Here, we examine an alternative learning method to boosted tree regression and other protein features to tease out the strengths/weaknesses of FRAGSITE2. The deep neural network method of multiple layer perceptron (MLP) regression MLPRegressor implemented in the Scikit-learn kit (Pedregosa et al., 2011) was applied on the same features as in FRAGSITE2 for the DUD-E set. After empirically optimizing a number of hidden layers and a number of hidden layer neurons, activation function, and maximal number of iterations (max_iter, others are default), we found one hidden layer with 800 neurons, tanh activation function, max_iter = 5000 gave the best results of mean (EF1% = 33.77, ROCEF1% = 51.75, AUPR = 0.464). They are very close to those of FRAGSITE2's: (32.72, 49.11, 0.465). Increasing max_iter to 5500 will result in over training and slightly decreasing in performance to (32.78, 50.98, 0.452).
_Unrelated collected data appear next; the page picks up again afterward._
-- ==== Sys2Proof/WellFormed.lean ====
section
/-!
DEFINITION. Which commands are well formed: the ranges of operands that their types do not give.
-/

namespace Sys2Proof

/-- A 32-bit value. -/
def isWord (v : Nat) : Bool := decide (v < 2 ^ 32)

/-- A source identifier, 12 bits (R167). -/
def isSource (src : Nat) : Bool := decide (src < 4096)

/-- The source of a programmable grain (R167). -/
def isGrain (src : Nat) : Bool := (Sys2Proof.Machine.grainOfSrc src).isSome

/-- At most `n` bytes. -/
def isBytes (n : Nat) (l : List Nat) : Bool := decide (l.length ≤ n) && l.all (fun b => decide (b < 256))

/-- The body of a frame on a cell link: 3 to 120 bytes (R36, R73). -/
def isFrame (l : List Nat) : Bool := decide (3 ≤ l.length) && isBytes 120 l

/-- Snapshot words of an event: at most 12, 32 bits each (R419). -/
def isWords (l : List Nat) : Bool := decide (l.length ≤ 12) && l.all isWord

/-- A node key, if there is one: 16 bytes (R68). -/
def keyOk : Option (List Nat) → Bool
  | none => true
  | some k => k.length == 16 && isBytes 16 k
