-- ==== Sys2Proof/WellFormed.lean ====
section
/-! DEFINITION. What a board and an instruction must satisfy before a step exists: the required collaborators
(60_exceptions.md R201) and, for the two ADPCM writes, the variant the board wires (30_encoding.md R80). The operand
widths are in the types of `Instr`, and the form 42_psg_port_handlers.md R141 asks of `SEC_MODE` is in `Board.secMode`. -/

namespace Sys2Proof

/-- A board that has the required collaborators: the primary decoder and both PSGs (60_exceptions.md R201). -/
def Board.hasCollaborators (b : Board) : Bool :=
  b.primaryPresent && b.psgMPresent && b.psgLPresent

/-- An instruction that exists on a board: ADWA only with `ADPCM_VARIANT = A`, ADWB only with `ADPCM_VARIANT = B`,
every other one always (30_encoding.md R80, 43_adpcm_feed.md R160, R161). -/
def Instr.wellFormed (b : Board) : Instr → Bool
  | .wp1 _ => true
  | .wp2 _ => true
  | .rp1 => true
  | .rp2 => true
  | .smp => true
  | .pbw _ => true
  | .paw _ => true
  | .adwa _ _ => decide (b.adpcmVariant = .a)
  | .adwb _ _ => decide (b.adpcmVariant = .b)
  | .cmd _ => true
  | .ack _ => true
  | .rcl => true
  | .rst => true

end Sys2Proof
end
Adding an additional hidden layer, for example, a layer with 400 neurons, will also decrease performance to (32.24, 49.77, 0.436). Even though for the DUD-E set, MLP gives ~3% better EF1% than FRAGSITE2 does, it has worse EF1% performance for the 81 target DEKOIS2.0 set (13.46 vs. 15.87). Thus, FRAGSITE2's better performance than deep learning-based methods (e.g., DenseFS for DUD-E set) is due to its better features, not its learning method. In addition, boosted tree regression is more robust than a deep network on independent test set such as the DEKOIS2.0 set.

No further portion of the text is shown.